A shareholder’s proxy card must be received by the Company no later than Friday, December 19, 2025, at 07:00 a.m. Israel time, otherwise it shall not be valid at the Meeting.
 
The proxies are authorized to vote in their discretion on such other matters as may properly come before the Meeting.

Important Note: By executing this proxy card, the undersigned shareholder will be deemed to confirm that such shareholder does not have a personal interest in the approval of Proposal No. 3. If you have a personal interest Proposal No. 3 (in which case your vote will count only for or against the ordinary majority, and not for or against the special majority required for the approval of Proposal No. 3), please notify the Company's EVP General Counsel and Corporate Secretary at nativ.noam@zim.com or by mail to the Company's offices, c/o Mr. Noam Nativ, at 9, Andrei Sakharov Street, Haifa, Israel. If your shares are held in "street name" by your broker, bank or other nominee and you have a personal interest in Proposal No. 3, you should notify your broker, bank or other nominee of that status, and they in turn should notify the Company as described in the preceding sentence.
 
The shares represented by this proxy card will be voted in the manner directed.
 
CONTINUED AND TO BE SIGNED ON REVERSE SIDE


VOTE BY MAIL
 
Mark, sign and date your proxy card and return it in the postage-paid envelope we have provided or return it to Vote Processing, c/o Broadridge, 51 Mercedes Way, Edgewood, NY 11717.
 
Please mark your votes as in this example.
 
Proposal 1:
 
Re-election of the current eight (8) members to the Company’s Board of Directors.
 
Re-election of Yair Seroussi to the Company's Board of Directors.
 
 
FOR
AGAINST
ABSTAIN
 
 
Re-election of Yair Caspi to the Company's Board of Directors.
 
 
FOR
AGAINST
ABSTAIN
 
 
Re-election of Nir Epstein to the Company's Board of Directors.
 
 
FOR
AGAINST
ABSTAIN
 
 
Re-election of Birger Johannes Meyer-Gloeckner to the Company's Board of Directors.
 
 
FOR
AGAINST
ABSTAIN
 
 
Re-election of Yoav Moshe Sebba to the Company's Board of Directors.
 
 
FOR
AGAINST
ABSTAIN
 
 
Re-election of William (Bill) Shaul to the Company's Board of Directors.
 
 
FOR
AGAINST
ABSTAIN
 
 
Re-election of Liat Tennenholtz to the Company's Board of Directors.
 
 
FOR
AGAINST
ABSTAIN
 
 
Re-election of Anita Odedra to the Company's Board of Directors.
 
 
FOR
AGAINST
ABSTAIN
 
 

Proposal 2:

Re-appointment of Somekh Chaikin, an affiliate of KPMG International Cooperative, as the independent auditors of the Company for the period ending at the close of the next annual general meeting and to authorize the Board of Directors, following the recommendation of the Audit Committee, to determine their fees.
 
 
FOR
AGAINST
ABSTAIN
 
 
Proposal 3:

Approval of a new compensation policy for directors and officers of the Company for a period of three years from the date of the Meeting.
 
 
FOR
AGAINST
ABSTAIN
 

Are you a controlling shareholder of the Company (please note: if you do not mark either Yes or No, your shares will not be voted for Proposal No. 3)?

☐ YES          ☐ NO

By executing this proxy card, the above-noted holder of ordinary shares of the Company will be deemed to confirm that such shareholder does not have a personal interest in the approval of Proposal No. 3. If you have a personal interest in Proposal No. 3 (in which case your vote will count only for or against the ordinary majority, and not for or against the special majority required for the approval of Proposal No. 3, as applicable) please notify the Company as described in the notice above.

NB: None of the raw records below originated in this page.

/-- Whether the producer of an arc from another package can have placed its marker: its component runs to an eclipse, and every window here upstream of
it holds its marker already. -/
def markCanBe (s : State) (q : Nat) (l : Launch) (g : Graph) (a : Nat) : Bool :=
  (g.arcs[a]?).any (fun y => g.hasMem y.cons) &&
    ((upstreamArcs g g.arcs.length [a]).filter (fun b => b != a)).all (fun b => match l.arcTile.find? (fun p => p.1 == b) with
      | some p => (s.win p.2 (windowKey q b)).all (fun w => !w.marks.isEmpty)
      | none => true)

/-- One pass of `settleMarks`. -/
def settleOnce (s : State) (q : Nat) (l : Launch) (g : Graph) : State :=
  (s.lext q).marksDue.foldl (fun s src =>
    match (unmarkedFrom s q l src).find? (fun p => markCanBe s q l g p.1 && arcWhole s q l g p) with
    | some p => (s.modWin p.2 (windowKey q p.1) (fun w => { w with marks := w.marks ++ [w.occ] })).modLext q
        (fun e => { e with marksDue := e.marksDue.erase src })
    | none => s) s

/-- Eclipse markers that have come from other packages take their places: the frame does not name its arc, but a marker stands behind
all of its arc's tokens, and behind the markers of the arcs upstream, so it belongs to an arc for which both have come (R316). One for which no arc is
left has come before: it was carried again after a restore (R334); one of a package that has reported its quiescence is of the next eclipse. -/
def settleMarks (s : State) (q : Nat) : State :=
  match s.launch q, s.graph q with
  | some l, some g =>
    let s1 := (List.range (s.lext q).marksDue.length).foldl (fun s _ => settleOnce s q l g) s
    let stays (p : Nat) : Bool := (s1.lext q).quiet.contains p || (unmarkedFrom s1 q l p).any (fun y => (g.arcs[y.1]?).any (fun a => g.hasMem a.cons))
    s1.modLext q (fun e => { e with marksDue := e.marksDue.filter stays })
  | _, _ => s

/-! ## Source firings -/

/-- The row of a source becomes a token of its window; its tag is the view's element format, the scaled flag clear (R12, R13). -/
def sourceToken (s : State) (q x u a : Nat) (l : Launch) (w : Window) (rows fmt : Nat) (ds : List (Byte × Bool)) : State :=
  let slot := (s.prod u u (windowKey q a)).wr
  let s1 := writeRow s (memWho u q) [.all] [] [⟨spadBase u + w.slotOff slot, ds.length⟩] ds
  let s2 := takeSlots s1 u u (windowKey q a) 1
  let s3 := (applyAdvance s2 u (windowKey q a) 1 ((w.wr + 1) % w.cap)).modWin u (windowKey q a) (fun w =>
    { w with tags := mapSet 0 w.tags slot (fmt + 1) })
  let n := (s3.actorSt q x).rows + 1
  let s4 := s3.modActor q x (fun k => { k with rows := n })
  if sourceLimit l rows ≤ n then placeMark (s4.modActor q x (fun k => { k with stopped := true })) q l a else s4

/-- What a memory actor needs to fire: launch, graph, its arc, the arc's tile and window, and its bind; it is of a kind, runs,
and a copy slot of the tile is free or is its own already (R12, R14). -/
structure MemCtx where
  l : Launch
  g : Graph
  a : Nat
  u : Nat
  w : Window
  b : Bind
deriving DecidableEq, Repr, Inhabited

def memCtx (s : State) (q x kind : Nat) : Option MemCtx :=
  match s.launch q, s.graph q with
  | some l, some g =>
    let st := s.actorSt q x
    if (g.actor x).kind != kind || !s.mine l x || l.stat != .running || st.stopped || st.held.isSome then none
    else
      (memArc g x).bind (fun a =>
        ((l.arcTile.find? (fun p => p.1 == a)).map (·.2)).bind (fun u =>
          (s.win u (windowKey q a)).bind (fun w =>
            (l.binds.find? (fun b => b.actor == x)).bind (fun b =>
              if (s.tile u).slotFree || (s.tile u).memHeld.contains (q, x) then some ⟨l, g, a, u, w, b⟩ else none))))
  | _, _ => none

/-- The trap of a tensor whose descriptor is no longer valid (R57). -/
def descTrap (b : Bind) (acc : Acc) : Trap := trapAperture (2 ^ 63 + b.tensor * 2 ^ 47) kTCOPY acc

/-- The slot that a memory actor's held copy has kept is its own again (R231). -/
def dropMemHeld (s : State) (q x u : Nat) : State := s.modTile u (fun v => { v with memHeld := v.memHeld.erase (q, x) })

/-- HBMSRC_FIRING (R12 to R14, R19). -/
def execHbmsrcFiring (q x : Nat) (s : State) : Host.Outcome State Fault Refusal :=
  .next <| match memCtx s q x 1 with
  | none => s
  | some c =>
    let s0 := dropMemHeld s q x c.u
    match descOf s c.l.ctx c.b.tensor with
    | none => memStop s0 q x c.u c.a c.g (descTrap c.b .read)
    | some d =>
      let n := (s.actorSt q x).rows
      let rows := viewRows c.b d.rank
      if rows ≤ n ∨ freeCount c.w (s.prod c.u c.u (windowKey q c.a)) < 1 then s
      else
        let p := planRuns s c.l.ctx c.b.tensor .read (runsOf d.z (rowOffsets c.b d n))
        let s1 := p.1.foldl (fun s r => s.cache r.2.2) s0
        match p.2 with
        | some tr => memStop s1 q x c.u c.a c.g tr
        | none =>
          let ds := (p.1.map (fun r => rowData s (.tile c.u 4) ⟨partsOf r.2.2, [], none, r.2.1⟩)).flatten
          sourceToken s1 q x c.u c.a c.l c.w rows d.fmt ds

/-! ## Sink firings -/

/-- Folds a memory actor's write into the digest of its window's producer task, or of its instance (R440, R443). -/
def foldRow (s : State) (q a : Nat) (l : Launch) (g : Graph) (id off : Nat) (bs : List Byte) : State :=
  let x := digestStore l.seed.toNat id off bs
  let s1 := s.touchUnits q l.ctx id off bs.length
  match lidxOfArc g a with
  | some n => s1.addFinal q n x
  | none => match (g.arcs[a]?).bind (fun y => s.taskOfActor q y.prod) with
    | some (t, slot) =>
      if ((s.task t slot).map (·.stat)) = some .ended then s1.addFinal q (s.taskLidx t slot) x else s1.addDigest t slot x
    | none => s1

/-- Writes the runs of a row in order. -/
def writeSink (q u a ctx : Nat) (l : Launch) (g : Graph) (id : Nat) : State → List (Nat × Nat × XOut) → List (Byte × Bool) → State
  | s, [], _ => s
  | s, (off, n, x) :: r, ds =>
    let s1 := (writeRow s (memWho u q) [] [] (partsOf x) (ds.take n)).cache x
    writeSink q u a ctx l g id (foldRow s1 q a l g id off ((ds.take n).map (·.1))) r (ds.drop n)

/-- HBMSINK_FIRING (R12 to R14, R19): the oldest token becomes the next row of the view. -/
def execHbmsinkFiring (q x : Nat) (s : State) : Host.Outcome State Fault Refusal :=
  .next <| match memCtx s q x 2 with
  | none => s
  | some c =>
    let s0 := dropMemHeld s q x c.u
    match descOf s c.l.ctx c.b.tensor with
    | none => memStop s0 q x c.u c.a c.g (descTrap c.b .write)
    | some d =>
      let n := (s.actorSt q x).rows
      if viewRows c.b d.rank ≤ n ∨ c.w.occ = 0 then s
      else
        let from' := spadBase c.u + c.w.slotOff c.w.rd
        let ds := rowData s (.tile c.u 4) ⟨[⟨from', c.w.tok⟩], [], none, c.w.tok⟩
        let p := planRuns s c.l.ctx c.b.tensor .write (runsOf d.z (rowOffsets c.b d n))
        match p.2 with
        | some tr =>
          if tr.cause = cNOTPRESENT then memStop s0 q x c.u c.a c.g tr
          else memStop (writeSink q c.u c.a c.l.ctx c.l c.g c.b.tensor s0 p.1 ds) q x c.u c.a c.g tr
        | none =>
          (consume (writeSink q c.u c.a c.l.ctx c.l c.g c.b.tensor s0 p.1 ds) c.u (windowKey q c.a) 1).modActor q x
            (fun k => { k with rows := k.rows + 1 })

/-! ## Receiving the eclipse (R316, R318) -/

/-- Whether an actor stands at a boundary between periods with its inputs drained, and where its task is bound. -/
def canEclipse (s : State) (q x : Nat) (l : Launch) (g : Graph) : Option (Option (Nat × Nat)) :=
  let st := s.actorSt q x
  if l.stat != .running || st.stopped || !s.mine l x || !g.hasMem x then none
  else if (g.actor x).kind = 0 then
    match s.taskOfActor q x with
    | none => none
    | some (t, slot) => match s.task t slot with
      | none => none
      | some k =>
        let done := if (g.inArcs x).isEmpty then (match firingLimit s q l g x with | some n => decide (n ≤ k.firings) | none => false)
          else (g.inArcs x).all (fun a => if g.cyclic a then settled g s q t a else eclipsed g s q t a) &&
            (!(g.inArcs x).any g.cyclic || (match firingLimit s q l g x with | some n => decide (n ≤ k.firings) | none => false))
        if k.firing.isNone && k.phase == 0 && done then some (some (t, slot)) else none
  else if (g.actor x).kind = 2 then
    match (memArc g x).bind (fun a => (l.arcTile.find? (fun p => p.1 == a)).map (fun p => (a, p.2))) with
    | some (a, u) => if eclipsed g s q u a then some none else none
    | none => none
  else none

/-- ECLIPSE_RECEIPT (R316): the actor marks its outputs and stops. When no change of rate set is to follow, its task commits
its implicit section and ends, or its sink's window closes (R221, R278, R318, R406). -/
def execEclipseReceipt (q x : Nat) (s : State) : Host.Outcome State Fault Refusal :=
  .next <| match s.launch q, s.graph q with
  | some l, some g =>
    match canEclipse s q x l g with
    | none => s
    | some at' =>
      let stop (s : State) : State := (g.outArcs x).foldl (fun s a => placeMark s q l a) (s.modActor q x (fun k => { k with stopped := true }))
      match l.modeReq, at' with
      | none, some (t, slot) =>
        let r := commitStep s t slot false
        if r.2 then endTask (stop r.1) t slot else r.1
      | none, none => closeBound (stop s) q l g x
      | _, _ => stop s
  | _, _ => s

/-! ## Quiescence and the switch (R317) -/

/-- Arcs whose window or proxy lies here, with the tile. -/
def Launch.ends (l : Launch) : List (Nat × Nat) := l.arcTile ++ l.proxyTile

/-- Whether every part of the checkpoints that have fallen due is recorded here: an actor that has stopped reaches its part as soon as
the checkpoint falls due, ahead of any change of rate set (R334, R335). -/
def partsSettled (s : State) (q : Nat) : Bool :=
  let e := s.lext q
  (s.tasksOf q).all (fun k => decide (e.due ≤ (s.ext k.1 k.2.1).part)) &&
    (decide (e.due ≤ e.complete) || e.pkgParts.any (fun p => p.number == e.due))

/-- Whether this package's share is quiescent: its actors have stopped, its firings have ended, its windows hold their declared
initial tokens and nothing of it is in transit. A component with no memory actor keeps what its windows hold (R322). -/
def locallyQuiet (s : State) (q : Nat) (l : Launch) (g : Graph) : Bool :=
  (List.range g.actors.length).all (fun x => !s.mine l x || (s.actorSt q x).stopped) &&
    (s.tasksOf q).all (fun k => k.2.2.firing.isNone) && partsSettled s q &&
    l.arcTile.all (fun p => (match s.win p.2 (windowKey q p.1), g.arcs[p.1]? with
      | some w, some a => !g.hasMem a.cons || (w.occ == a.delay && inTransit s p.2 (windowKey q p.1) == 0)
      | _, _ => (s.lext q).closed.any (fun x => x.1 == p.1))) &&
    l.proxyTile.all (fun p => (match s.win p.2 (windowKey q p.1) with | some w => w.occ == 0 | none => (s.lext q).closed.any (fun x => x.1 == p.1))) &&
    s.net.tx.all (fun f => f.2.unacked.all (fun x => !(x.launch == some q && x.frame.opcode == 0x0B)))

/-- Packages of a launch: this one and the others of its map. -/
def launchPkgs (s : State) (q : Nat) : List Nat := s.pkg.num :: s.otherPkgs q

/-- Whether every package of a launch has reported quiescence (R317, R318). -/
def allQuiet (s : State) (q : Nat) : Bool := (launchPkgs s q).all (fun p => (s.lext q).quiet.contains p)

/-- Removes the markers of a launch's windows. -/
def clearMarks (s : State) (q : Nat) (l : Launch) : State :=
  l.arcTile.foldl (fun s p => s.modWin p.2 (windowKey q p.1) (fun w => { w with marks := [] })) s

/-- An actor resumes at phase 0 under the new rate set; a source that has no row left, or stands at the next request's switch
count, marks its window and stays stopped. -/
def resumeActor (s : State) (q : Nat) (l : Launch) (g : Graph) (x : Nat) : State :=
  if !s.mine l x || !g.hasMem x then s
  else if (g.actor x).kind = 0 then
    match s.taskOfActor q x with
    | some (t, slot) => (s.modActor q x (fun k => { k with stopped := false })).modTask t slot (fun k => { k with phase := 0 })
    | none => s
  else
    let spent := decide (sourceLimit l (rowsOf s l x) ≤ (s.actorSt q x).rows)
    if (g.actor x).kind = 1 ∧ spent = true then (match memArc g x with | some a => placeMark s q l a | none => s)
    else s.modActor q x (fun k => { k with stopped := false })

PLEASE DATE, SIGN AND RETURN THIS PROXY PROMPTLY USING THE ENCLOSED ENVELOPE.

 
Dated: ___________, 2025
 
 
(Signature of Shareholder)
 
 
(Signature of Shareholder)
 
 
Please sign exactly as your name(s) appears on your share certificate. If signing as attorney, executor, administrator, trustee or guardian, please indicate the capacity in which signing. When signing as joint tenants, all parties to the joint tenancy must sign. When the proxy is given by a corporation, it should be signed by an authorized officer.